A potential limitation of the application to design of a rate-based model compared to the equilibrium-stage model is that the latter can be computed independently of the geometry of the column because no transport equations are included in the model. Thus, the sizing of the column is decoupled from the determination of column operating conditions. However, this limitation of the early rate-based models has now been eliminated by incorporating a design mode that simultaneously designs trays and packed sections.

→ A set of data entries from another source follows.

-- ==== Sys2Proof/Machine/Arithmetic.lean ====
section
/-! DEFINITION. The arithmetic instructions (43_arithmetic.md R140 to R144). All operands are read before any write
(10_state.md R23). -/

namespace Sys2Proof.Machine

/-- AddVxByte(vx, nn) (R140): no flag. -/
def execAddVxByte (vx : RegIx) (nn : Byte) (s : State) : Result := finish .increment (s.setReg vx (s.reg vx + nn))

/-- AddVxVy(vx, vy) (R141). -/
def execAddVxVy (vx vy : RegIx) (s : State) : Result :=
  finish .increment (s.setFlagThenReg (carryFlag (s.reg vx) (s.reg vy)) vx (s.reg vx + s.reg vy))

/-- SubVxVy(vx, vy) (R142): the minuend is `x[vx]`. -/
def execSubVxVy (vx vy : RegIx) (s : State) : Result :=
  finish .increment (s.setFlagThenReg (exceedsFlag (s.reg vx) (s.reg vy)) vx (s.reg vx - s.reg vy))

/-- SubnVxVy(vx, vy) (R143): the minuend is `x[vy]`. -/
def execSubnVxVy (vx vy : RegIx) (s : State) : Result :=
  finish .increment (s.setFlagThenReg (exceedsFlag (s.reg vy) (s.reg vx)) vx (s.reg vy - s.reg vx))

/-- AddIVx(vx) (R144): 16 bits, wrapping (92 D9; log 11), no flag. -/
def execAddIVx (vx : RegIx) (s : State) : Result := finish .increment (s.setI (s.I + byteWord (s.reg vx)))

end Sys2Proof.Machine
end

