-- ==== Sys2Proof/Machine/Control.lean ====
section
/-! DEFINITION. The control-flow instructions (40_step_and_control_flow.md R105 to R112). -/

namespace Sys2Proof.Machine

/-- Return (R105). -/
def execReturn (s : State) : Result := orRaise (pop s) fun p => finish (.jumpTo p.1) p.2

/-- Call(nnn) (R106): the return address is `pc0 + 2`. -/
def execCall (nnn : Addr) (s : State) : Result :=
  orRaise (push s (s.pc + 2)) fun t => finish (.jumpTo (addrWord nnn)) t

/-- Jump(nnn) (R107). -/
def execJump (nnn : Addr) (s : State) : Result := finish (.jumpTo (addrWord nnn)) s

/-- JumpV0(nnn) (R108): a 16-bit sum, not reduced to 12 bits. -/
def execJumpV0 (nnn : Addr) (s : State) : Result := finish (.jumpTo (addrWord nnn + byteWord (s.reg 0))) s

/-- SkipEqVxByte(vx, nn) (R109). -/
def execSkipEqVxByte (vx : RegIx) (nn : Byte) (s : State) : Result := finish (skipIf (s.reg vx == nn)) s

/-- SkipNeVxByte(vx, nn) (R110). -/
def execSkipNeVxByte (vx : RegIx) (nn : Byte) (s : State) : Result := finish (skipIf (s.reg vx != nn)) s

/-- SkipEqVxVy(vx, vy) (R111). -/
def execSkipEqVxVy (vx vy : RegIx) (s : State) : Result := finish (skipIf (s.reg vx == s.reg vy)) s

/-- SkipNeVxVy(vx, vy) (R112). -/
def execSkipNeVxVy (vx vy : RegIx) (s : State) : Result := finish (skipIf (s.reg vx != s.reg vy)) s

end Sys2Proof.Machine
end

A study of industrial applications by Taylor, Kooijman, and Woodman [IChemE. Symp. Ser. Distillation and Absorption 1992, A415-A427 (1992)] concluded that rate-based models are particularly desirable when simulating or designing: (1) packed columns, (2) systems with strongly nonideal liquid solutions, (3) systems with trace compo nents that need to be tracked closely, (4) columns with rapidly changing profiles, (5) systems where tray-efficiency data are lacking. Besides the extended model just described, a number of other investigators, as summarized by Taylor, Kooijman, and Hung (op. cit.), have developed rate-based models for specific applications and other purposes, including cryogenic distillation, crude distillation, vacuum distillation, catalytic distillation, three-phase distillation, dynamic distillation, and liquid-liquid extraction. Commercial computerized rate-based models are available in two simulation programs: RATEFRAC in ASPEN PLUS from Aspen Technology, Inc., Cambridge, Massachusetts and NEQ2 in ChemSep from R. Taylor and H. A. Kooijman of Clarkson University. Rate-based models could usher in a new era in trayed and packed-column design and simulation.

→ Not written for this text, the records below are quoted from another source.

-- ==== Sys2Proof/Machine/Step.lean ====
section
/-! DEFINITION. One `Step` (40_step_and_control_flow.md R100) with the arguments that State holds, and the placing of an
instruction where the next step fetches it. -/

namespace Sys2Proof.Machine

/-- `Step`: fetch and decode (R101), then `exec`'s phases (R102 to R104). A halted engine has no step (10_state.md R35).
A step that goes on opens the key set of the next call (log 1). -/
def step (s : State) : Host.Outcome State Fault Refusal :=
  match s.halted with
  | some k => .refused (.engineHalted k)
  | none =>
    orRaise (fetch s) fun w =>
      match decodeWord w with
      | none => raise .unrecognizedOpcode
      | some i =>
        match exec i s with
        | .next t => .next t.nextCall
        | .fault k => .fault k
        | .refused r => .refused r

/-- `s` with the instruction whose bits are `w` stored big-endian at `pc` and `pc + 1`, where the next step fetches. -/
def State.withFetchWord (s : State) (nbits w : Nat) : State := placeAtPc s (BitVec.ofNat 16 (w % 2 ^ nbits))

end Sys2Proof.Machine
end

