-- ==== Sys2Proof/Machine/Core.lean ====
section
/-! DEFINITION. The machine as the host's interface takes it. -/

def Sys2Proof.core : Host.Core :=
  { State := Sys2Proof.Machine.State
    Fault := Sys2Proof.Machine.Fault
    Refusal := Sys2Proof.Machine.Refusal
    step := Sys2Proof.Machine.step
    reset := Sys2Proof.Machine.State.reset }
end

Example 8: Calculation of Rate-Based Distillation The separation of 655 lb'mol/h of a bubble-point mixture of 16 mol % toluene, 9.5 mol % methanol, 53.3 mol % styrene, and 21.2 mol % ethylbenzene is to be carried out in a 9.84-ft diameter sieve-tray column having 40 sieve trays with 2-inch high weirs and on 24-inch tray spacing. The column is equipped with a total condenser and a partial reboiler. The feed will enter the column on the 21st tray from the top, where the column pressure will be 93 kPa, The bottom-tray pressure is 101 kPa and the top-tray pressure is 86 kPa. The distillate rate will be set at 167 lb'mol/h in an attempt to obtain a sharp separation between toluene-methanol, which will tend to accumulate in the distillate, and styrene and ethyl-benzene. A reflux ratio of 4.8 will be used. Plug flow of vapor and complete mixing of liquid will be assumed on each tray. K values will be computed from the UNIFAC activity-coefficient method and the Chan-Fair correlation will be used to estimate mass-transfer coefficients. Predict, with a rate-based model, the separation that will be achieved and back-calculate from the computed tray compositions, the component vapor-phase Murphree-tray efficiencies.

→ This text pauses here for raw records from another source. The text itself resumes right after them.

-- ==== Sys2Proof/Tests/Slice0.lean ====
section
/-! SUPPORT. The model's own tests. Expected results are the spec's: the worked examples and derived vectors of
95_test_vectors.md (S1 to S12, sections 2.1 to 2.10), and the examples of the instructions' rules. -/

namespace Sys2Proof.Tests

open Sys2Proof.Machine

/-- One step from `s` with the word `w` placed at `pc`. -/
def go (w : Nat) (s : State) : Result := step (s.withFetchWord 16 w)

/-- A value of the next state, or none where there is none. -/
def see {α : Type} (r : Result) (f : State → α) : Option α :=
  match r with
  | .next t => some (f t)
  | .fault _ => none
  | .refused _ => none

/-- The fault a result is. -/
def faultOf (r : Result) : Option Fault :=
  match r with
  | .next _ => none
  | .fault k => some k
  | .refused _ => none

/-- The state after reset with registers written. -/
def withRegs (rs : List (RegIx × Byte)) : State := rs.foldl (fun s p => s.setReg p.1 p.2) State.reset

/-- A state with bytes stored from an address on. -/
def withMem (s : State) (a : Nat) (bs : List Byte) : State := s.setMem (s.mem.writeAll s.cfg.glyphs a bs)

/-- A state with pixels flipped. -/
def withPixels (s : State) (ps : List Nat) : State := s.setFb (ps.foldl (fun fb p => xorPixel fb p true) s.fb)

/-- The set pixels among a list of linear indices. -/
def litAmong (s : State) (ps : List Nat) : List Nat := ps.filter (pixel s.fb)

/-! ## Well-formedness -/

theorem test_wf_row_count_in_range : (Instr.displaySprite 15 15 15).wellFormed = true := by decide
theorem test_wf_row_count_too_large : (Instr.displaySprite 0 0 16).wellFormed = false := by decide

/-! ## Decoding: every constructor, by a word written out from the encoding column of R78 -/

theorem test_decode_clearDisplay : decodeWord 0b0000000011100000 = some .clearDisplay := by decide
theorem test_decode_ret : decodeWord 0b0000000011101110 = some .ret := by decide
theorem test_decode_jump : decodeWord 0b0001000100100011 = some (.jump 0x123) := by decide
theorem test_decode_call : decodeWord 0b0010101010111100 = some (.call 0xABC) := by decide
theorem test_decode_skipEqVxByte : decodeWord 0b0011111100000000 = some (.skipEqVxByte 15 0) := by decide
theorem test_decode_skipNeVxByte : decodeWord 0b0100001000010001 = some (.skipNeVxByte 2 0x11) := by decide
theorem test_decode_skipEqVxVy : decodeWord 0b0101001101000000 = some (.skipEqVxVy 3 4) := by decide
theorem test_decode_loadVxByte : decodeWord 0b0110101011001100 = some (.loadVxByte 0xA 0xCC) := by decide
theorem test_decode_addVxByte : decodeWord 0b0111001000010000 = some (.addVxByte 2 0x10) := by decide
theorem test_decode_loadVxVy : decodeWord 0b1000101010110000 = some (.loadVxVy 10 11) := by decide
theorem test_decode_orVxVy : decodeWord 0b1000101010110001 = some (.orVxVy 10 11) := by decide
theorem test_decode_andVxVy : decodeWord 0b1000101010110010 = some (.andVxVy 10 11) := by decide
theorem test_decode_xorVxVy : decodeWord 0b1000101010110011 = some (.xorVxVy 10 11) := by decide
theorem test_decode_addVxVy : decodeWord 0b1000101010110100 = some (.addVxVy 10 11) := by decide
theorem test_decode_subVxVy : decodeWord 0b1000101010110101 = some (.subVxVy 10 11) := by decide
theorem test_decode_shrVx : decodeWord 0b1000101010110110 = some (.shrVx 10 11) := by decide
theorem test_decode_subnVxVy : decodeWord 0b1000101010110111 = some (.subnVxVy 10 11) := by decide
theorem test_decode_shlVx : decodeWord 0b1000101010111110 = some (.shlVx 10 11) := by decide
theorem test_decode_skipNeVxVy : decodeWord 0b1001001101000000 = some (.skipNeVxVy 3 4) := by decide
theorem test_decode_loadI : decodeWord 0b1010000100100011 = some (.loadI 0x123) := by decide
theorem test_decode_jumpV0 : decodeWord 0b1011000100100011 = some (.jumpV0 0x123) := by decide
theorem test_decode_rndVxByte : decodeWord 0b1100011111110000 = some (.rndVxByte 7 0xF0) := by decide
theorem test_decode_displaySprite : decodeWord 0b1101101010111100 = some (.displaySprite 0xA 0xB 0xC) := by decide
theorem test_decode_skipKeyPressed : decodeWord 0b1110001110011110 = some (.skipKeyPressed 3) := by decide
theorem test_decode_skipKeyNotPressed : decodeWord 0b1110001110100001 = some (.skipKeyNotPressed 3) := by decide
theorem test_decode_loadVxDt : decodeWord 0b1111000100000111 = some (.loadVxDt 1) := by decide
theorem test_decode_waitKey : decodeWord 0b1111000100001010 = some (.waitKey 1) := by decide
theorem test_decode_loadDtVx : decodeWord 0b1111000100010101 = some (.loadDtVx 1) := by decide
theorem test_decode_loadStVx : decodeWord 0b1111000100011000 = some (.loadStVx 1) := by decide
theorem test_decode_addIVx : decodeWord 0b1111000100011110 = some (.addIVx 1) := by decide
theorem test_decode_loadFontVx : decodeWord 0b1111000100101001 = some (.loadFontVx 1) := by decide
theorem test_decode_storeBcd : decodeWord 0b1111000100110011 = some (.storeBcd 1) := by decide
theorem test_decode_storeRegs : decodeWord 0b1111000101010101 = some (.storeRegs 1) := by decide
theorem test_decode_loadRegs : decodeWord 0b1111000101100101 = some (.loadRegs 1) := by decide

/-- Section 2.1: words that are no instruction. -/
theorem test_decode_unrecognized :
    [0xF00D, 0x00E1, 0x0000, 0x0123, 0x0FFF, 0x5341, 0x534F, 0x8AB8, 0x8AB9, 0x8ABA, 0x8ABB, 0x8ABC, 0x8ABD, 0x8ABF,
      0x9341, 0xE000, 0xE39F, 0xE3A0, 0xF100, 0xF10D, 0xF156, 0xF1FF].all (fun w => (decodeWord w).isNone) = true := by
  decide

theorem test_decode_bytes_big_endian :
    (decode [0x6A, 0xCC, 0x01]).toOption = some (.loadVxByte 0xA 0xCC, [0x01]) := by decide
theorem test_decode_truncated : (decode [0x6A]).toOption = none := by decide
theorem test_decodeTableWord : decodeTableWord 16 0xDABC = some (.displaySprite 0xA 0xB 0xC) := by decide
theorem test_encode_source_words :
    [encode .clearDisplay, encode (.jump 0x123), encode (.loadVxByte 0xA 0xCC), encode (.displaySprite 0xA 0xB 0xC)]
      = [0x00E0, 0x1123, 0x6ACC, 0xDABC] := by decide

/-! ## Control flow (section 2.2) -/

theorem test_call : see (go 0x2210 (State.reset.setPc 0x208)) (fun t => (t.stack, t.pc)) = some ([0x20A], 0x210) := by
  decide
theorem test_call_stack_overflow :
    faultOf (go 0x2500 { State.reset with
      pc := 0x400, stack := [0x302, 0x202], cfg := { standardConfig with stackDepth := some 2 } })
      = some .stackOverflow := by decide
theorem test_return :
    see (go 0x00EE ((State.reset.setPc 0x214).setStack [0x20A])) (fun t => (t.stack, t.pc)) = some ([], 0x20A) := by
  decide
theorem test_return_underflow : faultOf (go 0x00EE State.reset) = some .stackUnderflow := by decide
theorem test_jump_to_self_fatal : faultOf (go 0x1200 State.reset) = some .stuckProgramCounter := by decide
theorem test_jump_to_self_allowed :
    see (go 0x1200 { State.reset with cfg := { standardConfig with stuckPcFatal := false } }) (·.pc) = some 0x200 := by
  decide
theorem test_jumpV0_past_memory : see (go 0xBFFF (withRegs [(0, 0xFF)])) (·.pc) = some 0x10FE := by decide
theorem test_jumpV0 : see (go 0xB300 (withRegs [(0, 0x04)])) (·.pc) = some 0x304 := by decide
theorem test_skipEqVxByte_taken : see (go 0x3100 (State.reset.setPc 0x208)) (·.pc) = some 0x20C := by decide
theorem test_skipEqVxByte_not_taken : see (go 0x3100 ((withRegs [(1, 4)]).setPc 0x208)) (·.pc) = some 0x20A := by decide
theorem test_skipNeVxByte_taken : see (go 0x4211 ((withRegs [(2, 0x10)]).setPc 0x300)) (·.pc) = some 0x304 := by decide
theorem test_skipNeVxByte_not_taken :
    see (go 0x4210 ((withRegs [(2, 0x10)]).setPc 0x300)) (·.pc) = some 0x302 := by decide
theorem test_skipEqVxVy_taken :
    see (go 0x5340 ((withRegs [(3, 0x7F), (4, 0x7F)]).setPc 0x240)) (·.pc) = some 0x244 := by decide
theorem test_skipEqVxVy_not_taken :
    see (go 0x5340 ((withRegs [(3, 0x7F), (4, 0x80)]).setPc 0x240)) (·.pc) = some 0x242 := by decide
theorem test_skipNeVxVy_taken :
    see (go 0x9340 ((withRegs [(3, 0x7F), (4, 0x80)]).setPc 0x240)) (·.pc) = some 0x244 := by decide
theorem test_skipNeVxVy_same_register : see (go 0x9330 (State.reset.setPc 0x240)) (·.pc) = some 0x242 := by decide

/-! ## Load and store (section 2.3) -/

theorem test_loadVxByte_into_flag : see (go 0x6F55 (withRegs [(15, 1)])) (·.reg 15) = some 0x55 := by decide
theorem test_loadVxVy : see (go 0x8120 (withRegs [(2, 0x5A)])) (fun t => (t.reg 1, t.reg 2)) = some (0x5A, 0x5A) := by
  decide
theorem test_loadI : see (go 0xAFFF State.reset) (·.I) = some 0x0FFF := by decide
theorem test_storeBcd :
    see (go 0xF033 ((withRegs [(0, 254)]).setI 4093))
      (fun t => ((List.range 3).map fun k => t.mem.read t.cfg.glyphs (4093 + k), t.I)) = some ([2, 5, 4], 4093) := by
  decide
theorem test_storeBcd_fault : faultOf (go 0xF033 ((withRegs [(0, 254)]).setI 4094)) = some .memoryBoundsFault := by
  decide
theorem test_storeRegs_all :
    see (go 0xFF55 ((withRegs [(0, 1), (15, 0xEE)]).setI 4080))
      (fun t => (t.mem.read t.cfg.glyphs 4080, t.mem.read t.cfg.glyphs 4094, t.mem.read t.cfg.glyphs 4095, t.I))
      = some (1, 0, 0xEE, 4080) := by decide
theorem test_storeRegs_fault : faultOf (go 0xFF55 (State.reset.setI 4081)) = some .memoryBoundsFault := by decide
theorem test_loadRegs_glyph :
    see (go 0xF465 ((withRegs [(5, 7)]).setI 50)) (fun t => ([0, 1, 2, 3, 4, 5].map t.reg, t.I))
      = some ([0xF0, 0x90, 0xF0, 0x90, 0x90, 7], 50) := by decide
theorem test_loadRegs_fault : faultOf (go 0xF165 (State.reset.setI 0x0FFF)) = some .memoryBoundsFault := by decide
theorem test_loadFontVx : see (go 0xF029 (withRegs [(0, 0xFF)])) (·.I) = some 0x04FB := by decide

/-! ## Timers (section 2.4) -/

theorem test_loadVxDt : see (go 0xF507 (State.reset.setDT 0x3C)) (fun t => (t.reg 5, t.DT)) = some (0x3C, 0x3C) := by
  decide
theorem test_loadDtVx : see (go 0xF515 (withRegs [(5, 0x3C)])) (·.DT) = some 0x3C := by decide
theorem test_loadStVx : see (go 0xF618 (withRegs [(6, 2)])) (·.ST) = some 2 := by decide
theorem test_tick_floors_each_timer :
    ((tickTimers ((State.reset.setDT 0xFF).setST 1)).DT, (tickTimers ((State.reset.setDT 0xFF).setST 1)).ST)
      = (0xFE, 0) := by decide
theorem test_tick_at_zero : (tickTimers State.reset).DT = 0 := by decide

/-! ## Arithmetic (section 2.5) -/

theorem test_addVxByte_no_flag :
    see (go 0x7001 (withRegs [(0, 0xFF), (15, 5)])) (fun t => (t.reg 0, t.reg 15)) = some (0, 5) := by decide
theorem test_addVxVy_carry :
    see (go 0x8014 (withRegs [(0, 0xFF), (1, 1)])) (fun t => (t.reg 0, t.reg 15)) = some (0, 1) := by decide
theorem test_addVxVy_into_flag :
    see (go 0x8F14 (withRegs [(15, 0x90), (1, 0x90)])) (·.reg 15) = some 0x20 := by decide
theorem test_subVxVy_borrow :
    see (go 0x8015 (withRegs [(0, 5), (1, 0x0A)])) (fun t => (t.reg 0, t.reg 15)) = some (0xFB, 0) := by decide
theorem test_subVxVy_equal :
    see (go 0x8015 (withRegs [(0, 7), (1, 7), (15, 1)])) (fun t => (t.reg 0, t.reg 15)) = some (0, 0) := by decide
theorem test_subnVxVy_no_borrow :
    see (go 0x8127 (withRegs [(1, 5), (2, 0x0A)])) (fun t => (t.reg 1, t.reg 15)) = some (5, 1) := by decide
theorem test_subnVxVy_borrow :
    see (go 0x8127 (withRegs [(1, 0x0A), (2, 5)])) (fun t => (t.reg 1, t.reg 15)) = some (0xFB, 0) := by decide
theorem test_addIVx_past_memory :
    see (go 0xF01E ((withRegs [(0, 1), (15, 7)]).setI 0x0FFF)) (fun t => (t.I, t.reg 15)) = some (0x1000, 7) := by decide
theorem test_addIVx_wraps : see (go 0xF01E ((withRegs [(0, 0xFF)]).setI 0xFF80)) (·.I) = some 0x007F := by decide

/-! ## Bit operations (section 2.6) -/

theorem test_orVxVy :
    see (go 0x8121 (withRegs [(1, 0xF0), (2, 0x3C), (15, 9)])) (fun t => (t.reg 1, t.reg 15)) = some (0xFC, 9) := by
  decide
theorem test_andVxVy :
    see (go 0x8122 (withRegs [(1, 0xF0), (2, 0x3C), (15, 9)])) (fun t => (t.reg 1, t.reg 15)) = some (0x30, 9) := by
  decide
theorem test_xorVxVy :
    see (go 0x8123 (withRegs [(1, 0xF0), (2, 0x3C), (15, 9)])) (fun t => (t.reg 1, t.reg 15)) = some (0xCC, 9) := by
  decide
theorem test_shrVx_ignores_vy :
    see (go 0x8276 (withRegs [(2, 4), (7, 0xFF)])) (fun t => (t.reg 2, t.reg 7, t.reg 15)) = some (2, 0xFF, 0) := by
  decide
theorem test_shrVx_low_bit : see (go 0x8236 (withRegs [(2, 0xFF)])) (fun t => (t.reg 2, t.reg 15)) = some (0x7F, 1) := by
  decide
theorem test_shlVx_normalized :
    see (go 0x820E (withRegs [(2, 0xFB)])) (fun t => (t.reg 2, t.reg 15)) = some (0xF6, 1) := by decide
theorem test_shlVx_raw :
    see (go 0x820E { withRegs [(2, 0xFB)] with cfg := { standardConfig with shiftFlag := .raw } })
      (fun t => (t.reg 2, t.reg 15)) = some (0xF6, 0x80) := by decide

/-! ## Random (section 2.7) -/

theorem test_rndVxByte : see (go 0xC30F { State.reset with rnd := some 0xA7 }) (·.reg 3) = some 7 := by decide
theorem test_draw_not_read : see (go 0x6301 { State.reset with rnd := some 0xFF }) (fun t => (t.reg 3, t.rnd))
    = some (1, some 0xFF) := by decide

/-! ## Display (section 2.8) -/

theorem test_clearDisplay :
    see (go 0x00E0 (withPixels (withRegs [(15, 1)]) [0, 5, 2047])) (fun t => (litAmong t [0, 5, 2047], t.reg 15))
      = some ([], 1) := by decide
theorem test_displaySprite_linear_wrap :
    see (go 0xD011 (withMem ((withRegs [(0, 60), (1, 31)]).setI 0x300) 0x300 [0xFF]))
      (fun t => (litAmong t [2043, 2044, 2045, 2046, 2047, 0, 1, 2, 3, 4, 1984], t.reg 15))
      = some ([2044, 2045, 2046, 2047, 0, 1, 2, 3], 0) := by decide
theorem test_displaySprite_collision :
    see (go 0xD001 (withPixels (withMem (State.reset.setI 0x300) 0x300 [0xC0]) [1]))
      (fun t => (litAmong t [0, 1, 2], t.reg 15)) = some ([0], 1) := by decide
theorem test_displaySprite_range_fault :
    faultOf (go 0xD013 (withMem ((withRegs [(1, 30)]).setI 0x300) 0x300 [0xFF, 0xFF, 0xFF]))
      = some .displayRangeFault := by decide
theorem test_displaySprite_memory_fault_first :
    faultOf (go 0xD012 ((withRegs [(0, 200)]).setI 4095)) = some .memoryBoundsFault := by decide
theorem test_displaySprite_no_rows :
    see (go 0xD010 ((withRegs [(0, 200), (1, 200), (15, 1)]).setI 0xFFFF)) (·.reg 15) = some 0 := by decide

/-! ## Keys (section 2.9) -/

theorem test_skipKeyPressed :
    see (go 0xE39E { (withRegs [(3, 2)]).setPc 0x202 with keys := some 4 }) (·.pc) = some 0x206 := by decide
theorem test_skipKeyPressed_no_such_key :
    see (go 0xE39E { (withRegs [(3, 0x12)]).setPc 0x202 with keys := some 0xFFFF }) (·.pc) = some 0x204 := by decide
theorem test_skipKeyNotPressed :
    see (go 0xE3A1 { (withRegs [(3, 2)]).setPc 0x202 with keys := some 0x80 }) (·.pc) = some 0x206 := by decide
theorem test_waitKey_stays :
    see (go 0xF30A { withRegs [(3, 9)] with keys := some 0 }) (fun t => (t.reg 3, t.pc)) = some (9, 0x200) := by decide
theorem test_waitKey_lowest :
    see (go 0xF30A { State.reset with keys := some 0x84 }) (fun t => (t.reg 3, t.pc)) = some (2, 0x202) := by decide
theorem test_waitKey_highest :
    see (go 0xF30A { State.reset with keys := some 0x8000 }) (·.reg 3) = some 15 := by decide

The calculations were made with the RATEFRAC program and comparisons were made with the companion RADFRAC program, which utilizes the inside-out method for an equilibrium-based model.

The rate-based model gave a distillate with 0.023 mol % ethylbenzene and 0.0003 mol % styrene, and a bottoms product with essentially no methanol and 0.008 mol % toluene. Murphree tray efficiencies for toluene, styrene, and ethyl-benzene varied somewhat from tray to tray, but were confined mainly between 86 and 93 percent. Methanol tray efficiencies varied widely, mainly from 19 to 105 percent, with high values in the rectifying section and low values in the stripping section. Temperature differences between vapor and liquid phases leaving a tray were not larger than 5°F.

Based on an average tray efficiency of 90 percent for the hydrocarbons, the equilibrium-based model calculations were made with 36 equilibrium stages. The results for the distillate and bottoms compositions, which were very close to those computed by the rate-based method, were a distillate with 0.018 mol % ethylbenzene and less than 0.0006 mol % styrene, and a bottoms product with only a trace of methanol and 0.006 mol % toluene.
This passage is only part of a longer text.